Michael Pitt : Démon blond
Cinéma

Michael Pitt : Démon blond

Michael Pitt parle de son incursion dans l’effrayant Funny Games de Michael Haneke.

La version 2008 de Funny Games est le remake en langue anglaise du film en allemand mettant en scène deux jeunes hommes qui séquestrent et torturent une famille que Michael Haneke avait lui-même tourné en 1998. Avec ses conventions tordues, Funny Games lorgne vers le film de violence, genre avec lequel certains spectateurs l’associeront par erreur.

Joint au téléphone à New York, Michael Pitt, qui incarne l’un des deux jeunes psychopathes, affirme que le tournage quasi plan-par-plan de ce remake fut stimulant. "C’est facile de s’approprier un personnage lorsqu’il n’y a pas de limites. C’est beaucoup plus difficile à faire lorsqu’on nous impose bon nombre de restrictions. Sachant cela, j’ai approché le rôle comme un exercice. Je me suis dit: Regarde, si tu n’es pas capable de le faire dans ces conditions, ça veut dire que tu n’es pas très bon."

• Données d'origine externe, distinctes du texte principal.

theorem timeSyncSend_sends {s : State} (hrun : s.dev.running = true) (hst : 1 ≤ s.dev.timeState) (hst3 : s.dev.timeState ≤ 3)
    (hup : s.dev.rd F.TIME_CFG_UP_EN = 1) (hcarry : s.dev.portCarries s.dev.upstream = true) (hdue : s.dev.tim.nextSync ≤ s.dev.tim.tide)
    (hnode : s.dev.hasNode (s.dev.rdp F.PRT_PARTNER_NODE (0x80 + s.dev.upstream)) = true) :
    ∃ t, exec .timeSyncSend s = .next t ∧ t.store = s.store ∧ t.dev.regs = s.dev.regs ∧
      t.dev.out = s.dev.out ++ [.ctrl (s.dev.rdp F.PRT_PARTNER_NODE (0x80 + s.dev.upstream)) (.timeSync s.dev.upstream s.dev.tim.tide)] ∧
      t.dev.tim = { s.dev.tim with exchange := s.dev.tim.exchange ++ [s.dev.tim.tide]
                                   nextSync := s.dev.tim.tide + us (8 * s.dev.rd F.TIME_CFG_SYNC_INTERVAL) } := by
  have hstate : s.dev.timeState = 1 ∨ s.dev.timeState = 2 ∨ s.dev.timeState = 3 := by omega
  refine next_keepsStore_dev (ifRuns_next (f := Dev.timeSyncSend) rfl hrun) ?_
  dsimp only
  rw [Dev.timeSyncSend, if_pos ⟨hstate, hup, hcarry, hdue⟩]
  refine ⟨by simp, Dev.ctrl_out hnode _, ?_⟩
  dsimp only
  rw [Dev.rd_ctrl]
  simp

theorem timeExchange : Said.TimeExchange := by
  refine ⟨fun s hrun hst hst3 hup hcarry hdue hnode => timeSyncSend_sends hrun hst hst3 hup hcarry hdue hnode,
    fun p t1 s hrun hcarry => ⟨fun hst hst4 => ?_, fun hst => ?_⟩⟩
  · refine (ifRuns_next (f := Dev.timeSync p t1) rfl hrun).trans ?_
    rw [Dev.timeSync, if_pos ⟨hst, hst4, hcarry⟩]
  · refine (ifRuns_next (f := Dev.timeSync p t1) rfl hrun).trans ?_
    rw [Dev.timeSync, if_neg (by omega)]

/-! ### Exchanges discarded (R545, R546) -/

theorem Dev.timeState_toHoldover (d : Dev) : d.toHoldover.timeState = 3 ∧ bit (d.toHoldover.word 0x2014) 1 = true ∧
    d.toHoldover.rd F.TIME_OFFSET_OFFSET = d.rd F.TIME_OFFSET_OFFSET ∧ d.toHoldover.counter 2 1 = d.counter 2 1 := by
  refine ⟨?_, Dev.isr_event _ 2 (by decide), ?_, ?_⟩
  · simp (disch := decide) [Dev.timeState, Dev.toHoldover, Dev.rd_event, Dev.rd_capture, Dev.rd_wr_same, F.TIME_STAT_STATE]
  · simp (disch := decide) [Dev.toHoldover, Dev.rd_event, Dev.rd_capture, Dev.rd_wr_ne]
  · exact (Dev.counter_event (by decide) (by decide) _ _).trans ((Dev.counter_capture (by decide) (by decide) _ _ _ _ _ _).trans (Dev.counter_wr _ _))

theorem Dev.counter_count_one {d : Dev} {p i : Nat} (hi : i < 1024) (hfreeze : d.rdp F.BLK_CTRL_CNT_FREEZE p = 0)
    (hlt : d.counter p i < 2 ^ 63) : (d.count p i 1).counter p i = d.counter p i + 1 := by
  rw [Dev.counter_count _ _ _ _ _ _ hi hi, if_pos ⟨rfl, rfl, by omega⟩]
  exact Nat.min_eq_left (by omega)

theorem Dev.discardExchange_counts {d : Dev} (hfreeze : d.rdp F.BLK_CTRL_CNT_FREEZE 2 = 0) (hlt : d.counter 2 1 < 2 ^ 63) :
    d.discardExchange.counter 2 1 = d.counter 2 1 + 1 ∧ d.discardExchange.rd F.TIME_OFFSET_OFFSET = d.rd F.TIME_OFFSET_OFFSET ∧
    d.discardExchange.tim.exchange = d.tim.exchange ∧
    (d.timeState = 2 → d.tim.badRun = 3 → d.discardExchange.timeState = 3 ∧ bit (d.discardExchange.word 0x2014) 1 = true) ∧
    (d.timeState = 2 → d.tim.badRun < 3 → d.discardExchange.timeState = 2 ∧ d.discardExchange.tim.badRun = d.tim.badRun + 1) := by
  have hcount := Dev.counter_count_one (by decide) hfreeze hlt
  have hstate : (d.count 2 1 1).timeState = d.timeState := Dev.rd_count _ _ _ _ _
  have hoff : (d.count 2 1 1).rd F.TIME_OFFSET_OFFSET = d.rd F.TIME_OFFSET_OFFSET := Dev.rd_count _ _ _ _ _
  have htim : (d.count 2 1 1).tim = d.tim := by simp
  unfold Dev.discardExchange
  generalize d.count 2 1 1 = e at hcount hstate hoff htim
  rw [← hcount, ← hoff, ← hstate, ← htim]
  clear hcount hstate hoff htim
  dsimp only
  split
  · next hst =>
    split
    · next hbad =>
      obtain ⟨h3, hisr, hrd, hcnt⟩ := ({ e with tim := { e.tim with badRun := 0 } } : Dev).timeState_toHoldover
      exact ⟨hcnt, hrd, by rw [Dev.tide_toHoldover], fun _ _ => ⟨h3, hisr⟩, fun _ h => absurd hbad (by simp; omega)⟩
    · next hbad => exact ⟨rfl, rfl, rfl, fun _ h => absurd (show e.tim.badRun + 1 = 4 by omega) hbad, fun _ _ => ⟨hst, rfl⟩⟩
  · next hst => exact ⟨rfl, rfl, rfl, fun h => absurd h hst, fun h => absurd h hst⟩

theorem timeDiscards : Said.TimeDiscards := by
  refine ⟨fun t1 l s hoff hex hold hfreeze hlt => ?_, fun s hoff => onDev_ifPowered hoff Dev.tideHoldEnd⟩
  have hout : s.dev.exchangeTimeout = Dev.discardExchange { s.dev with tim := { s.dev.tim with exchange := l } } := by
    rw [Dev.exchangeTimeout, hex]
    exact if_pos hold
  obtain ⟨hcnt, -, hex', hfour, hfew⟩ := Dev.discardExchange_counts (d := { s.dev with tim := { s.dev.tim with exchange := l } }) hfreeze hlt
  refine next_keepsStore_dev (onDev_ifPowered hoff Dev.exchangeTimeout) ?_
  dsimp only
  rw [hout]
  exact ⟨hex', hcnt, hfour, hfew⟩

/-! ### A reply (R544 to R546) -/

theorem toSigned_ofSigned {i : Int} (hlo : -2 ^ 31 ≤ i) (hhi : i < 2 ^ 31) : toSigned 32 (ofSigned 32 i % 2 ^ 32) = i := by
  unfold toSigned ofSigned
  omega

theorem Dev.servo_rate {d : Dev} {limit : Nat} (hl : limit < 2 ^ 31) :
    -(limit : Int) ≤ toSigned 32 ((d.servo limit).rd F.TIME_RATE_RATE) ∧ toSigned 32 ((d.servo limit).rd F.TIME_RATE_RATE) ≤ limit := by
  have hmod : d.draw.1 % (2 * limit + 1) < 2 * limit + 1 := Nat.mod_lt _ (by omega)
  have hrate : (d.servo limit).rd F.TIME_RATE_RATE = ofSigned 32 ((d.draw.1 % (2 * limit + 1) : Nat) - (limit : Int)) % 2 ^ 32 :=
    Dev.rd_wr_same _ _ _ (by decide)
  generalize d.draw.1 % (2 * limit + 1) = v at hmod hrate
  rw [hrate, toSigned_ofSigned (by omega) (by omega)]
  omega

Pitt a vu Funny Games une fois avant de rencontrer Haneke, réalisateur autrichien dont la feuille de route comprend des films aussi intelligents que déroutants, tels Caché, 71 Fragments of a Chronology of Chance et Benny’s Video, mais ne prétend pas pour autant connaître de fond en comble la filmographie du cinéaste.

"Je ne le connaissais pas si bien que cela; je n’ai pas étudié en cinéma, alors je n’ai pas vraiment cette culture du cinéma de répertoire. Cependant, quand j’ai vu le film, puis rencontré Michael, la qualité de son travail et tout l’effort qu’il y met me sont apparu comme des évidences."

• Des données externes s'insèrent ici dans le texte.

-- ==== Sys2Proof/Syntax.lean ====
section
/-! DEFINITION. BCPID's instructions: one constructor per row of spec/opcode_table.json, in the table's order. Every bit of
the 39-bit word that the row does not fix is an operand, the ignored ones too (DESIGN CHOICE, safe: log entry 15). -/

namespace Sys2Proof

/-- A host transaction (30_encoding.md R80, R82). `ign` is D[31:4] of a CMD write (R84), `d` is D[31:0], `op` the
command code D[3:0] and `a` the offset A[5:0] where the row leaves bits of it open. -/
inductive Instr where
  /-- NOP (43_register_access.md R164) -/
  | nop (ign : BitVec 28)
  /-- TICK (41_pid.md R120) -/
  | tick (ign : BitVec 28)
  /-- SAMPLE (40_sampler.md R102) -/
  | sample (ign : BitVec 28)
  /-- RSV.CMD.3 (R180) -/
  | rsvCmd3 (ign : BitVec 28)
  /-- RSV.CMD.4-7: the codes with D[3:2] = 01 (R180) -/
  | rsvCmd4to7 (op : BitVec 4) (ign : BitVec 28)
  /-- RSV.CMD.8-F: the codes with D[3] = 1 (R180) -/
  | rsvCmd8toF (op : BitVec 4) (ign : BitVec 28)
  /-- WR.TARGET (R160) -/
  | wrTarget (d : Word)
  /-- WR.KP (R161) -/
  | wrKp (d : Word)
  /-- WR.KI (R162) -/
  | wrKi (d : Word)
  /-- WR.KD (R163) -/
  | wrKd (d : Word)
  /-- RSV.WR.MEAS, and so on to RSV.WR.3C: writes of read-only or reserved offsets (R182) -/
  | rsvWrMeas (d : Word)
  | rsvWrErr (d : Word)
  | rsvWrPerr (d : Word)
  | rsvWrInteg (d : Word)
  | rsvWrDeriv (d : Word)
  | rsvWrDuty (d : Word)
  | rsvWrPwm (d : Word)
  | rsvWrSampv (d : Word)
  | rsvWrAdcraw (d : Word)
  | rsvWrTickcnt (d : Word)
  | rsvWr3C (d : Word)
  /-- RSV.WR.MISALIGNED.A0: A[0] = 1 (R182) -/
  | rsvWrMisalignedA0 (a : Offset) (d : Word)
  /-- RSV.WR.MISALIGNED.A10: A[1:0] = 10 (R182) -/
  | rsvWrMisalignedA10 (a : Offset) (d : Word)
  /-- RD.CMD (R181) -/
  | rdCmd (d : Word)
  /-- RD.TARGET, and so on to RD.TICKCNT (R166 to R179) -/
  | rdTarget (d : Word)
  | rdKp (d : Word)
  | rdKi (d : Word)
  | rdKd (d : Word)
  | rdMeas (d : Word)
  | rdErr (d : Word)
  | rdPerr (d : Word)
  | rdInteg (d : Word)
  | rdDeriv (d : Word)
  | rdDuty (d : Word)
  | rdPwm (d : Word)
  | rdSampv (d : Word)
  | rdAdcraw (d : Word)
  | rdTickcnt (d : Word)
  /-- RSV.RD.3C (R181) -/
  | rsvRd3C (d : Word)
  /-- RSV.RD.MISALIGNED.A0: A[0] = 1 (R181) -/
  | rsvRdMisalignedA0 (a : Offset) (d : Word)
  /-- RSV.RD.MISALIGNED.A10: A[1:0] = 10 (R181) -/
  | rsvRdMisalignedA10 (a : Offset) (d : Word)
  deriving DecidableEq, Repr

end Sys2Proof
end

L’une des grandes forces de Funny Games tient de l’interaction entre Pitt et Brady Corbet, dont le duo de jeunes fêlés affiche des airs proprets donnant la chair de poule, lesquels masquent délibérément leurs motivations.

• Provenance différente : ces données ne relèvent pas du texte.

-- ==== Sys2Proof/Machine/Dispatch.lean ====
section
/-! DEFINITION. The dispatch of every instruction to its meaning, one arm per row of the opcode table (30_encoding.md R82). -/

namespace Sys2Proof.Machine

def exec (i : Instr) (s : State) : Host.Outcome State Fault Refusal :=
  match i with
  | .nop ign => Sys2Proof.Machine.execNop ign s
  | .tick ign => Sys2Proof.Machine.execTick ign s
  | .sample ign => Sys2Proof.Machine.execSample ign s
  | .rsvCmd3 ign => Sys2Proof.Machine.execRsvCmd3 ign s
  | .rsvCmd4to7 op ign => Sys2Proof.Machine.execRsvCmd4to7 op ign s
  | .rsvCmd8toF op ign => Sys2Proof.Machine.execRsvCmd8toF op ign s
  | .wrTarget d => Sys2Proof.Machine.execWrTarget d s
  | .wrKp d => Sys2Proof.Machine.execWrKp d s
  | .wrKi d => Sys2Proof.Machine.execWrKi d s
  | .wrKd d => Sys2Proof.Machine.execWrKd d s
  | .rsvWrMeas d => Sys2Proof.Machine.execRsvWrMeas d s
  | .rsvWrErr d => Sys2Proof.Machine.execRsvWrErr d s
  | .rsvWrPerr d => Sys2Proof.Machine.execRsvWrPerr d s
  | .rsvWrInteg d => Sys2Proof.Machine.execRsvWrInteg d s
  | .rsvWrDeriv d => Sys2Proof.Machine.execRsvWrDeriv d s
  | .rsvWrDuty d => Sys2Proof.Machine.execRsvWrDuty d s
  | .rsvWrPwm d => Sys2Proof.Machine.execRsvWrPwm d s
  | .rsvWrSampv d => Sys2Proof.Machine.execRsvWrSampv d s
  | .rsvWrAdcraw d => Sys2Proof.Machine.execRsvWrAdcraw d s
  | .rsvWrTickcnt d => Sys2Proof.Machine.execRsvWrTickcnt d s
  | .rsvWr3C d => Sys2Proof.Machine.execRsvWr3C d s
  | .rsvWrMisalignedA0 a d => Sys2Proof.Machine.execRsvWrMisalignedA0 a d s
  | .rsvWrMisalignedA10 a d => Sys2Proof.Machine.execRsvWrMisalignedA10 a d s
  | .rdCmd d => Sys2Proof.Machine.execRdCmd d s
  | .rdTarget d => Sys2Proof.Machine.execRdTarget d s
  | .rdKp d => Sys2Proof.Machine.execRdKp d s
  | .rdKi d => Sys2Proof.Machine.execRdKi d s
  | .rdKd d => Sys2Proof.Machine.execRdKd d s
  | .rdMeas d => Sys2Proof.Machine.execRdMeas d s
  | .rdErr d => Sys2Proof.Machine.execRdErr d s
  | .rdPerr d => Sys2Proof.Machine.execRdPerr d s
  | .rdInteg d => Sys2Proof.Machine.execRdInteg d s
  | .rdDeriv d => Sys2Proof.Machine.execRdDeriv d s
  | .rdDuty d => Sys2Proof.Machine.execRdDuty d s
  | .rdPwm d => Sys2Proof.Machine.execRdPwm d s
  | .rdSampv d => Sys2Proof.Machine.execRdSampv d s
  | .rdAdcraw d => Sys2Proof.Machine.execRdAdcraw d s
  | .rdTickcnt d => Sys2Proof.Machine.execRdTickcnt d s
  | .rsvRd3C d => Sys2Proof.Machine.execRsvRd3C d s
  | .rsvRdMisalignedA0 a d => Sys2Proof.Machine.execRsvRdMisalignedA0 a d s
  | .rsvRdMisalignedA10 a d => Sys2Proof.Machine.execRsvRdMisalignedA10 a d s

end Sys2Proof.Machine
end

"Parfois, c’était comme si nous tournions deux films à la fois. D’un côté, il y a Brady et moi dans des scènes légères, presque comiques et courtoises; de l’autre côté, les membres de la famille torturés pleurant et cherchant leur air."

À l’instar de l’original, Funny Games n’est pas exactement le film violent qu’il prétend être à prime abord. La participation du spectateur est de fait mise à contribution alors que des pans du quatrième mur tombent au cours du récit, lequel fait montre d’aucune moralité et présente une poignée d’intrigues décousues.

"La majeure partie du film est une construction et même là, la violence n’y atteint pas son apogée. Le film se veut un commentaire sur tous les films violents tournés aux États-Unis où la violence est illustrée de façon très spectaculaire, avec peu ou sans conséquences, sans que le spectateur ressente quoi que ce soit."

Une question brûle alors les lèvres: les gens qui adorent la torture graphique de Saw ou la violence funky de Tarantino iront-ils voir Funny Games et du coup le comprendront-ils?

"Probablement que peu de gens saisiront les intentions du cinéaste, comme c’est souvent l’habitude, et je pense que c’est une bonne chose que ceux qui ne comprendront pas s’ennuient et quittent la salle."

Quant à Michael Pitt, il se plait autant (sinon plus) à parler de son band Pagoda que de cinéma. Ayant travaillé avec des réalisateurs comme Gus Van Sant et Bernardo Bertolucci, il semble pourtant que Pitt est l’un des plus intéressants jeunes acteurs du moment.